▸ Task brief
Reproduce every line in the material below that holds "measurement".

▸ Data excerpts
section
variable {s : State} {w : Window} (source : s.settings.source = .line) (kept : s.lock.window = some w) (takes : w.takes)
  (n : Word16)
include source kept takes

theorem State.takeSync_acquiring (state : s.lock.state = .acquiring) : s.takeSync n = s.measureAcquiring w n := by
  simp only [State.takeSync, source, state, kept, if_pos ((Window.takes_iff w).mpr takes)]

theorem State.takeSync_tracking (state : s.lock.state = .tracking) : s.takeSync n = s.measureTracking w n := by
  simp only [State.takeSync, source, state, kept, if_pos ((Window.takes_iff w).mpr takes)]

theorem State.takeSync_holdover (state : s.lock.state = .holdover) : s.takeSync n = s.measureHoldover w n := by
  simp only [State.takeSync, source, state, kept, if_pos ((Window.takes_iff w).mpr takes)]

end

/-- What a SYNC cell can do at all: count itself, seed, or be measured in a window that takes it. -/
theorem State.takeSync_cases {s : State} {n : Word16} {motive : State → Prop} (counted : ∀ f, motive (s.count f))
    (seeded : s.settings.source = .line → s.lock.state = .seeking → motive (s.seeds n))
    (acquiring : ∀ w, s.settings.source = .line → s.lock.window = some w → s.lock.state = .acquiring →
      motive (s.measureAcquiring w n))
    (tracking : ∀ w, s.lock.window = some w → s.lock.state = .tracking → motive (s.measureTracking w n))
    (holdover : ∀ w, s.lock.window = some w → s.lock.state = .holdover → motive (s.measureHoldover w n)) :
    motive (s.takeSync n) := by
  cases source : s.settings.source with
  | loc => rw [State.takeSync_loc source]; exact counted _
  | line =>
    have judged (windowed : s.lock.state ∈ [.acquiring, .tracking, .holdover])
        (inside : ∀ w, s.lock.window = some w → w.takes → motive (s.takeSync n)) : motive (s.takeSync n) := by
      by_cases closed : ∀ w ∈ s.lock.window, ¬w.takes
      · rw [State.takeSync_outside source (by simpa using windowed) closed]; exact counted _
      · push Not at closed
        obtain ⟨w, kept, takes⟩ := closed
        exact inside w kept takes
    cases state : s.lock.state with
    | free => simp only [State.takeSync, source, state]; exact counted _
    | seeking => rw [State.takeSync_seeking source state]; exact seeded source state
    | acquiring =>
      refine judged (by simp [state]) fun w kept takes => ?_
      rw [State.takeSync_acquiring source kept takes n state]; exact acquiring w source kept state
    | tracking =>
      refine judged (by simp [state]) fun w kept takes => ?_
      rw [State.takeSync_tracking source kept takes n state]; exact tracking w kept state
    | holdover =>
      refine judged (by simp [state]) fun w kept takes => ?_
      rw [State.takeSync_holdover source kept takes n state]; exact holdover w kept state

/-! ### The statements -/

/-- Settles O17: LOCAL mode and the arrival outside any window each only count. -/
theorem syncCellsIgnored : Obligations.SyncCellsIgnored := by
  intro s dt n released
  refine ⟨fun source => ?_, fun source state closed => ?_⟩
  · rw [exec_syncArrival_of_released released, State.takeSync_loc (by simpa using source)]
    rfl
  · rw [exec_syncArrival_of_released released, State.takeSync_outside (by simpa using source) (by simpa using state)
      (by simpa using closed)]
    rfl

/-- Settles O18: SEEKING seeds at once, ACQUIRING where the measurement fails. -/
theorem syncCellsSeed : Obligations.SyncCellsSeed := by
  intro s dt n released source
  have source' : (s.heard dt .uIn).settings.source = .line := by simpa using source
  refine ⟨fun state => ?_, fun w state kept takes fails => ?_⟩
  · rw [exec_syncArrival_of_released released, State.takeSync_seeking source' (by simpa using state)]
  · rw [exec_syncArrival_of_released released, State.takeSync_acquiring source' (by simpa using kept) takes n (by simpa using state),
      State.measureAcquiring_eq, if_neg (by tauto)]

/-- Settles O19: a measurement that succeeds counts towards the third. -/
theorem syncCellsAcquire : Obligations.SyncCellsAcquire := by
  intro s dt n w released source state kept takes u matched inLock t
  have run : exec (.syncArrival dt n) s = .next (u.measureAcquiring w n) := by
    rw [exec_syncArrival_of_released released,
      State.takeSync_acquiring (by simpa using source) (by simpa using kept) takes n (by simpa using state)]
  have lock : u.lock = s.lock := State.heard_lock ..
  rw [run, State.measureAcquiring_eq, if_pos ⟨matched, inLock⟩, lock, state]
  refine ⟨fun below => ?_, fun reached => ?_⟩
  · rw [if_neg (by omega)]
  · rw [if_pos reached]

/-- Settles O20: the arrival is measured, and its excursion judged. -/
theorem syncCellsTrack : Obligations.SyncCellsTrack := by
  intro s dt n w released source state kept takes u t
  have run : exec (.syncArrival dt n) s = .next (u.measureTracking w n) := by
    rw [exec_syncArrival_of_released released,
      State.takeSync_tracking (by simpa using source) (by simpa using kept) takes n (by simpa using state)]
  have lock : u.lock = s.lock := State.heard_lock ..
  rw [run, State.measureTracking_eq, lock, state]
  refine ⟨fun inLock => ?_, fun out below => ?_, fun out third => ?_⟩
  · rw [if_pos inLock]; rfl
  · rw [if_neg out, if_neg (by omega)]; rfl
  · rw [if_neg out, if_pos third]; rfl

/-- Settles O21: the arrival is measured; in lock it recovers, else the excursion is judged before the holdover. -/
theorem syncCellsRecover : Obligations.SyncCellsRecover := by
  intro s dt n w released source state kept takes u t h
  have run : exec (.syncArrival dt n) s = .next (u.measureHoldover w n) := by
    rw [exec_syncArrival_of_released released,
      State.takeSync_holdover (by simpa using source) (by simpa using kept) takes n (by simpa using state)]
  have lock : u.lock = s.lock := State.heard_lock ..
  have settings : u.settings = s.settings := State.heard_settings ..
  rw [run, State.measureHoldover_eq, lock, state]
  refine ⟨fun inLock => ?_, fun out third => ?_, fun out below expired => ?_, fun out below lasts => ?_⟩
  · rw [if_pos inLock]; rfl
  · rw [if_neg out, if_pos third]; rfl
  · rw [if_neg out, if_neg (by omega), if_pos (settings.symm ▸ expired)]; rfl
  · rw [if_neg out, if_neg (by omega), if_neg (settings.symm ▸ Nat.not_le.mpr lasts)]; rfl

end Sys2Proof.Machine
end
section
/-! The footprint of each composite operation: the items of the state that it can change at all. -/

namespace Sys2Proof.Machine

/-! ### Arrivals -/

theorem State.applyPass_changes (s : State) (v : PassVerdict) (c : Cell) :
    s.applyPass v c = { s with
      free := (s.applyPass v c).free, passQueue := (s.applyPass v c).passQueue, ports := (s.applyPass v c).ports,
      events := (s.applyPass v c).events, lost := (s.applyPass v c).lost } := by
  unfold State.applyPass State.poolExhausted
  cases v with
  | room | queueFull => rfl
  | poolEmpty => dsimp only; rw [State.offerEvent_changes]; rfl

/-- A refusal for want of a buffer (R45, R46). -/
theorem State.poolExhausted_changes (s : State) :
    s.poolExhausted = { s with events := s.poolExhausted.events, lost := s.poolExhausted.lost } :=
  State.offerEvent_changes ..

▸ Problem solution
/-- Settles O18: SEEKING seeds at once, ACQUIRING where the measurement fails. -/
/-- Settles O19: a measurement that succeeds counts towards the third. -/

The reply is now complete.